▶ _TO DO_
From the line with "fun x hm => by" through the line with "if s.power.bootRecords = 1", inclusive, return each line of the data below exactly and leave the rest out.

Saved entries
········

-- ==== Sys2Proof/Proofs/FramesCloseAndLaunch.lean ====
section
/-! SUPPORT. The commands of the frames and their records, from any state (R26-R28, R36, R379, R417, R460-R462, R472, R478, R560, R561), and
the obligation they settle. -/

namespace Sys2Proof.Machine

section

variable {s : State} {t : Nat}

/-- Steps to equal states are equal. -/
theorem next_congr {a b : State} (h : a = b) : (.next a : Out) = .next b := by rw [h]

/-! The boundary and the deadline. -/

/-- Before the sweep's end nothing turns (R26). -/
theorem execFrameBoundary_early (hr : s.frame.run = true) (ht : t < s.frame.ing.end_) : execFrameBoundary t s = .next (s.at t).quiet := by
  have h1 : (s.at t).quiet.frame.run = true := hr
  have h2 : t < (s.at t).quiet.frame.ing.end_ ∨ (s.at t).quiet.powerState = 6 := .inl ht
  unfold execFrameBoundary
  extract_lets s0 s1
  rw [if_pos h1, if_pos h2]

/-- In RUN the frames turn when the sweep ends, unless the module shuts down (R26-R28, R553). -/
theorem execFrameBoundary_turns (hr : s.frame.run = true) (ht : s.frame.ing.end_ ≤ t) (hp : s.powerState ≠ 6) :
    execFrameBoundary t s = .next (s.at t).quiet.boundary := by
  have h1 : (s.at t).quiet.frame.run = true := hr
  have h2 : ¬ (t < (s.at t).quiet.frame.ing.end_ ∨ (s.at t).quiet.powerState = 6) := not_or.2 ⟨Nat.not_lt.2 ht, hp⟩
  unfold execFrameBoundary
  extract_lets s0 s1
  rw [if_pos h1, if_neg h2]

/-- Outside RUN the first boundary that permits it enters RUN (R27, R561). -/
theorem execFrameBoundary_enters (hr : s.frame.run = false) (hm : (s.at t).quiet.frameTimes.mayEnter t = true) :
    execFrameBoundary t s = .next ((s.at t).quiet.frameTimes.runEnter t) := by
  have h1 : ¬ (s.at t).quiet.frame.run = true := fun h => Bool.false_ne_true (hr.symm.trans h)
  unfold execFrameBoundary
  extract_lets s0 s1
  rw [if_neg h1, if_pos hm]

/-- The frame times fixed for RUN are part of the frames' state alone. -/
theorem State.frameTimes_enters (s : State) : Enters s s.frameTimes := by
  unfold State.frameTimes
  exact Enters.ite (.refl s) ⟨rfl, rfl⟩

/-- RUN begins with frame 1 (R27, R427, R428, R561). -/
theorem execFrameBoundary_begins (hr : s.frame.run = false) (hm : (s.at t).quiet.frameTimes.mayEnter t = true) :
    ∃ u, execFrameBoundary t s = .next u ∧ u.frame.run = true ∧ u.frame.ing.n = 1 ∧ u.frame.ing.start = t ∧ u.safety.foxAsserts = false ∧
      (s.sched.active.isSome = true → s.powerState = 2 → u.powerState = if s.sched.throttle = 0 then 3 else 4) ∧
      (s.sched.active = none → bitAt (u.num (od 0xA000 3)) 2 = true) := by
  have h := (s.at t).quiet.frameTimes.runEnter_begins t
  have he := (s.at t).quiet.frameTimes_enters
  have hp : (s.at t).quiet.frameTimes.powerState = s.powerState := he.power
  rw [he.sched, hp] at h
  exact ⟨_, execFrameBoundary_enters hr hm, h⟩

/-- A boundary in RUN moves the two frames on (R26-R28, R368, R416, R461, R478; log entry 61). -/
theorem execFrameBoundary_moves (hr : s.frame.run = true) (ht : s.frame.ing.end_ ≤ t) (hp : s.powerState ≠ 6) :
    ∃ u, execFrameBoundary t s = .next u ∧
      u.frame.ing.n = nextFrame s.frame.ing.n ∧ u.frame.ing.start = s.frame.ing.end_ ∧
      u.frame.ing.end_ = s.frame.ing.end_ + s.frame.period ∧ u.frame.comp.n = s.frame.ing.n ∧ u.frame.lastFrame = s.frame.ing.n ∧
      u.dict.waiting = s.dict.waiting.filter (fun w => !decide (w.at_ + 1000000 ≤ s.frame.ing.end_)) ∧
      (∀ i ∈ u.sched.insts, i.state = .idle) ∧ u.safety.verdict = none ∧ u.net.results.body = none := by
  obtain ⟨h, hi, hv, hb⟩ := (s.at t).quiet.boundary_turns
  exact ⟨_, execFrameBoundary_turns hr ht hp, State.ing_of h, State.start_of h, State.end_of h, State.comp_of h, State.lastFrame_of h,
    State.waiting_of h, hi, hv, hb⟩

theorem execFrameDeadline_early (ht : t < s.frame.comp.end_ + s.frame.launch) : execFrameDeadline t s = .next (s.at t) :=
  next_congr (if_pos ht)

theorem execFrameDeadline_due (ht : s.frame.comp.end_ + s.frame.launch ≤ t) : execFrameDeadline t s = .next (s.at t).deadline :=
  next_congr (if_neg (Nat.not_lt.2 ht))

/-! The body (R461). -/

/-- A body that is READY and passes its checks is the frame's; one that fails them is omitted (R461, R466). -/
theorem execResultBodyPoll_takes {core : Fin 16} {p w off : Nat} {s1 s2 : State} {h b : Bytes} {ecc : Finds} (hp : s.polls t)
    (hb : s.bodyAt = some (core, p, w, off)) (ho : ((s.cores[core]).pad.win p w).isOpen = true)
    (h1 : (s.at t).padRead core p w off 32 (some s.net.results.gen) ecc = (s1, .ok h)) (hn : fieldLe h 0 4 = s.frame.comp.n)
    (hr : (h.getD 4 0).toNat % 2 = 1) (hlo : 32 ≤ fieldLe h 16 4) (hhi : fieldLe h 16 4 ≤ 98304)
    (h2 : s1.padRead core p w off (fieldLe h 16 4) (some s.net.results.gen) (findsAfter ecc 4) = (s2, .ok b)) :
    ∃ u, execResultBodyPoll ecc t s = .next u ∧
      (bodyOk s.frame.comp.n b = true → u.net.results = { s.net.results with body := some b }) ∧
      (bodyOk s.frame.comp.n b = false → u.net.results = { s.net.results with bad := true } ∧ 3 ≤ u.frame.comp.status ∧
        u.frame.comp.marigoldPrimary = true ∧ u.num (od 0x1A00 7) = Od.counter (od 0x1A00 7) (s.num (od 0x1A00 7) + 1)) := by
  have c1 : Calm (s.at t) s1 := by
    have := (Calm.refl (s.at t)).padRead (c := core) (p := p) (w := w) (o := off) (n := 32) (g := some s.net.results.gen) (e := ecc)
    rwa [h1] at this
  have c2 : Calm (s.at t) s2 := by
    have := c1.padRead (c := core) (p := p) (w := w) (o := off) (n := fieldLe h 16 4) (g := some s.net.results.gen) (e := findsAfter ecc 4)
    rwa [h2] at this
  have hnet : s2.net = s.net := c2.net
  refine ⟨_, execResultBodyPoll_header hp hb ho h1, fun hk => ?_, fun hk => ?_⟩
  · rw [State.takeBody_ready hn hr hlo hhi h2, if_pos hk]
    exact congrArg (fun n : Net => { n.results with body := some b }) hnet
  · rw [State.takeBody_ready hn hr hlo hhi h2, if_neg (by rw [hk]; exact Bool.false_ne_true), State.omitBody_results, State.omitBody_comp, hnet]
    exact ⟨rfl, Nat.le_max_right _ _, rfl, (s2.omitBody_num true).trans (by rw [c2.record _ (by decide)]; rfl)⟩

/-! The launch, its gates and the storage (R460-R465, R472). -/

theorem execResultGateClose_closes (hn : s.frame.comp.n ≠ 0) (hl : s.frame.comp.launched = false) (hip : s.num (od 0x1000 3) ≠ 0)
    (ht : s.frame.comp.end_ + s.frame.launch ≤ t + 15000) : ∃ u, execResultGateClose t s = .next u ∧
      (∀ h : Fin 2, (u.net.host[h]).window = (s.net.link (hostPort h) || (s.net.host[h]).window) ∧
        (u.net.host[h]).waiting = (s.net.host[h]).waiting) ∧ u.net.sent = s.net.sent :=
  ⟨_, execResultGateClose_shuts hn hl hip ht, (s.at t).shutGates_host,
    (State.shutGate_sent _ 1).trans (State.shutGate_sent _ 0)⟩

theorem execRecordLaunch_launches (hn : s.frame.comp.n ≠ 0) (hl : s.frame.comp.launched = false)
    (ht : s.frame.comp.end_ + s.frame.launch ≤ t) (hp : s.num (od 0xE000 1) ≠ 6) :
    execRecordLaunch t s = .next (s.at t).quiet.launchRecord := by
  have hc : ¬ ((s.at t).quiet.frame.comp.n = 0 ∨ (s.at t).quiet.frame.comp.launched = true ∨
      t < (s.at t).quiet.frame.comp.end_ + (s.at t).quiet.frame.launch ∨ (s.at t).quiet.num (od 0xE000 1) = 6) :=
    not_or.2 ⟨hn, not_or.2 ⟨fun h => Bool.false_ne_true (hl.symm.trans h), not_or.2 ⟨Nat.not_lt.2 ht, hp⟩⟩⟩
  exact next_congr (if_neg hc)

/-- RECORD_STORE (R472): the record is retained, and the reads that waited for it are answered (log entry 107). -/
theorem execRecordStore_stores (s : State) (t : Nat) : ∃ u, execRecordStore t s = .next u ∧ u.net.results.record = none ∧
    (∀ r, s.net.results.record = some r → (∀ x ∈ s.hap.sessions, x.waitRead = none) → let kept := s.net.results.retained.take 7
      u.net.results.retained = { frame := r.frame, e := r.e, slot := freeRetained kept, len := r.data.length } :: kept) ∧
    ((s.hap.sessions.map (·.id)).Nodup → ∀ x ∈ u.hap.sessions, x.waitRead = none) := by
  have hr := (s.at t).quiet.storeRecord_record
  have hw := (s.at t).quiet.storeRecord_waits
  refine ⟨_, rfl, ?_, fun r h hx => ?_, fun hn x hx => ?_⟩
  · exact foldl_keep (P := fun u : State => u.net.results.record = none) (fun _ i h => State.answerWait_record h i) hr
  · have hx' : ∀ x ∈ (s.at t).quiet.storeRecord.hap.sessions, x.waitRead = none := fun x hm => by
      have hm' : (x.id, x.waitRead) ∈ (s.at t).quiet.waits := hw ▸ List.mem_map_of_mem hm
      obtain ⟨y, hy, e⟩ := List.mem_map.1 hm'
      rw [← (Prod.mk.inj e).2]
      exact hx y hy
    have hid := foldl_keep (P := fun u : State => u = (s.at t).quiet.storeRecord) (f := fun u i => u.answerWait i)
      (fun u i h => by rw [h]; exact State.answerWait_none hx' i) (l := (s.at t).quiet.storeRecord.hap.sessions.map (fun x => x.id)) rfl
    rw [hid]
    exact State.storeRecord_retained h
  · have hn' : ((s.at t).quiet.storeRecord.waits.map Prod.fst).Nodup := by
      rw [hw, State.ids_eq]
      exact hn
    obtain ⟨h1, h2⟩ := State.answerWaits_answer (l := (s.at t).quiet.storeRecord.hap.sessions.map (fun x => x.id)) hr hn'
    refine h2 x.id (.inl ?_) (x.id, x.waitRead) (List.mem_map_of_mem hx) rfl
    rw [← State.ids_eq, ← h1, State.ids_eq]
    exact List.mem_map_of_mem hx

/-! Boot records (R560). -/

/-- A boot record is counted, the clusters its list left out are, and the first one shows its instant. -/
def State.bootTurn (s : State) (cut : Nat) : State :=
  let s := if cut = 0 then s else s.bump (od 0xAF00 0x0F) cut
  let s := { s with power := { s.power with bootRecords := s.power.bootRecords + 1 } }
  if s.power.bootRecords = 1 then s.setNum (od 0xE000 9) s.sinceWake else s

theorem State.bootTurn_power (s : State) (cut : Nat) : (s.bootTurn cut).power = { s.power with bootRecords := s.power.bootRecords + 1 } := by
  unfold State.bootTurn
  extract_lets s1 p s2
  have h1 : s1.power = s.power := by simp only [s1]; split <;> rfl
  have h2 : s2.power = { s.power with bootRecords := s.power.bootRecords + 1 } := by simp only [s2, p, h1]
  split
  · exact h2
  · exact h2

theorem State.bootTurn_keeps (s : State) (cut : Nat) : (s.bootTurn cut).net = s.net ∧ (s.bootTurn cut).safety = s.safety ∧
    (s.bootTurn cut).num (od 0x1000 3) = s.num (od 0x1000 3) := by
  unfold State.bootTurn
  extract_lets s1 p s2
  have h1 : s2.net = s.net ∧ s2.safety = s.safety ∧ s2.num (od 0x1000 3) = s.num (od 0x1000 3) := by
    simp only [s2, s1]
    split
    · exact ⟨rfl, rfl, rfl⟩
    · exact ⟨rfl, rfl, State.num_bump_other s _ (by decide)⟩
  obtain ⟨hn, hs, hi⟩ := h1
  split
  · exact ⟨hn, hs, (State.num_setNum_other s2 _ (by decide)).trans hi⟩
  · exact ⟨hn, hs, hi⟩

/-- Until the first record launches a boot record leaves (R560). -/
theorem execMarigoldBootList_bootTurn {e0 e1 : QueueEcc} (h1 : s.net.results.latest = 0) (h2 : s.mariRuns = true)
    (h3 : s.power.booted = true) (h4 : 2 ≤ s.num (od 0xE000 1)) (h5 : s.num (od 0xE000 1) ≠ 6) : ∃ cut head,
      execMarigoldBootList e0 e1 t s = .next ((((s.at t).quiet.mariRead e0 e1).bootTurn cut).sendRecord 0 head []) := by
  have hc : ¬ ((s.at t).quiet.net.results.latest ≠ 0 ∨ (!(s.at t).quiet.mariRuns) = true ∨ (!(s.at t).quiet.power.booted) = true ∨
      (s.at t).quiet.num (od 0xE000 1) < 2 ∨ (s.at t).quiet.num (od 0xE000 1) = 6) := by
    have e2 : (!(s.at t).quiet.mariRuns) = false := congrArg not h2
    have e3 : (!(s.at t).quiet.power.booted) = false := congrArg not h3
    rw [e2, e3]
    simp only [Bool.false_eq_true, false_or, not_or]
    exact ⟨not_not_intro h1, Nat.not_lt.2 h4, h5⟩
  unfold execMarigoldBootList
  extract_lets s0 s1
  rw [if_neg hc]
  generalize s1.mariList 0 s1.mariRecent = x
  obtain ⟨m, cut⟩ := x
  exact ⟨cut, _, rfl⟩

theorem execMarigoldBootList_sends (e0 e1 : QueueEcc) (h1 : s.net.results.latest = 0) (h2 : s.mariRuns = true)
    (h3 : s.power.booted = true) (h4 : 2 ≤ s.num (od 0xE000 1)) (h5 : s.num (od 0xE000 1) ≠ 6) :
    ∃ u, execMarigoldBootList e0 e1 t s = .next u ∧ u.power.bootRecords = s.power.bootRecords + 1 ∧
      u.net.results = s.net.results ∧ u.safety.mari = s.safety.mari ∧ (s.num (od 0x1000 3) = 0 → u.net.sent = []) := by
  obtain ⟨cut, head, e⟩ := execMarigoldBootList_bootTurn (t := t) (e0 := e0) (e1 := e1) h1 h2 h3 h4 h5
  have ha : Apart (s.at t).quiet ((s.at t).quiet.mariRead e0 e1) := (Apart.refl _).mariRead
  obtain ⟨hn, hs, hi⟩ := ((s.at t).quiet.mariRead e0 e1).bootTurn_keeps cut
  have hsend := (Sends.refl (((s.at t).quiet.mariRead e0 e1).bootTurn cut)).sendRecord (n := 0) (a := head) (b := [])
  refine ⟨_, e, ?_, ?_, ?_, fun h0 => ?_⟩
  · rw [hsend.power, State.bootTurn_power, ha.power]
    rfl
  · rw [hsend.results, hn, ha.net]
    rfl
  · rw [hsend.safety, hs, ha.mari]
    rfl
  · rw [State.sendRecord_noIp (hi.trans (ha.ip.trans h0)), hn, ha.net]
    rfl

end

/-- Settles O50: the boundary and the deadline by what the units leave of the frames (`Still`, `Calm`), the result stream by what sending
leaves of it (`Sends`), the storage by one answer for each session that waits. -/
theorem framesCloseAndLaunch : Obligations.FramesCloseAndLaunch := by
  unfold Obligations.FramesCloseAndLaunch
  intro t s
  refine ⟨execFrameBoundary_early, execFrameBoundary_moves, execFrameBoundary_begins, fun hn hd ht hk => ?_, execFrameDeadline_early, ?_,
    execResultGateClose_closes, fun hn hl ht hp => ?_, execResultGateReopen_leaves s, execRecordStore_stores s t,
    execMarigoldBootList_sends⟩
  · exact ⟨_, execFrameDeadline_due ht, (s.at t).deadline_ends hn hd hk⟩
  · intro core p w off s1 s2 h b ecc r hn hd hbody hbad hlo hhi hb ho h1 hf
    have hp : s.polls t := ⟨hn, hd, hbody, hbad, hlo, hhi⟩
    refine ⟨fun hr => ?_, fun hr hmin hmax h2 => execResultBodyPoll_takes hp hb ho h1 hf hr hmin hmax h2⟩
    exact (execResultBodyPoll_header hp hb ho h1).trans (next_congr (State.takeBody_unready hr))
  · obtain ⟨r, h⟩ := (s.at t).quiet.launchRecord_launches hn
    exact ⟨_, r, execRecordLaunch_launches hn hl ht hp, h⟩

end Sys2Proof.Machine
end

········

▶ _RESULT OF THE EXERCISE_
  · have hx' : ∀ x ∈ (s.at t).quiet.storeRecord.hap.sessions, x.waitRead = none := fun x hm => by
      have hm' : (x.id, x.waitRead) ∈ (s.at t).quiet.waits := hw ▸ List.mem_map_of_mem hm
      obtain ⟨y, hy, e⟩ := List.mem_map.1 hm'
      rw [← (Prod.mk.inj e).2]
      exact hx y hy
    have hid := foldl_keep (P := fun u : State => u = (s.at t).quiet.storeRecord) (f := fun u i => u.answerWait i)
      (fun u i h => by rw [h]; exact State.answerWait_none hx' i) (l := (s.at t).quiet.storeRecord.hap.sessions.map (fun x => x.id)) rfl
    rw [hid]
    exact State.storeRecord_retained h
  · have hn' : ((s.at t).quiet.storeRecord.waits.map Prod.fst).Nodup := by
      rw [hw, State.ids_eq]
      exact hn
    obtain ⟨h1, h2⟩ := State.answerWaits_answer (l := (s.at t).quiet.storeRecord.hap.sessions.map (fun x => x.id)) hr hn'
    refine h2 x.id (.inl ?_) (x.id, x.waitRead) (List.mem_map_of_mem hx) rfl
    rw [← State.ids_eq, ← h1, State.ids_eq]
    exact List.mem_map_of_mem hx

/-! Boot records (R560). -/

/-- A boot record is counted, the clusters its list left out are, and the first one shows its instant. -/
def State.bootTurn (s : State) (cut : Nat) : State :=
  let s := if cut = 0 then s else s.bump (od 0xAF00 0x0F) cut
  let s := { s with power := { s.power with bootRecords := s.power.bootRecords + 1 } }
  if s.power.bootRecords = 1 then s.setNum (od 0xE000 9) s.sinceWake else s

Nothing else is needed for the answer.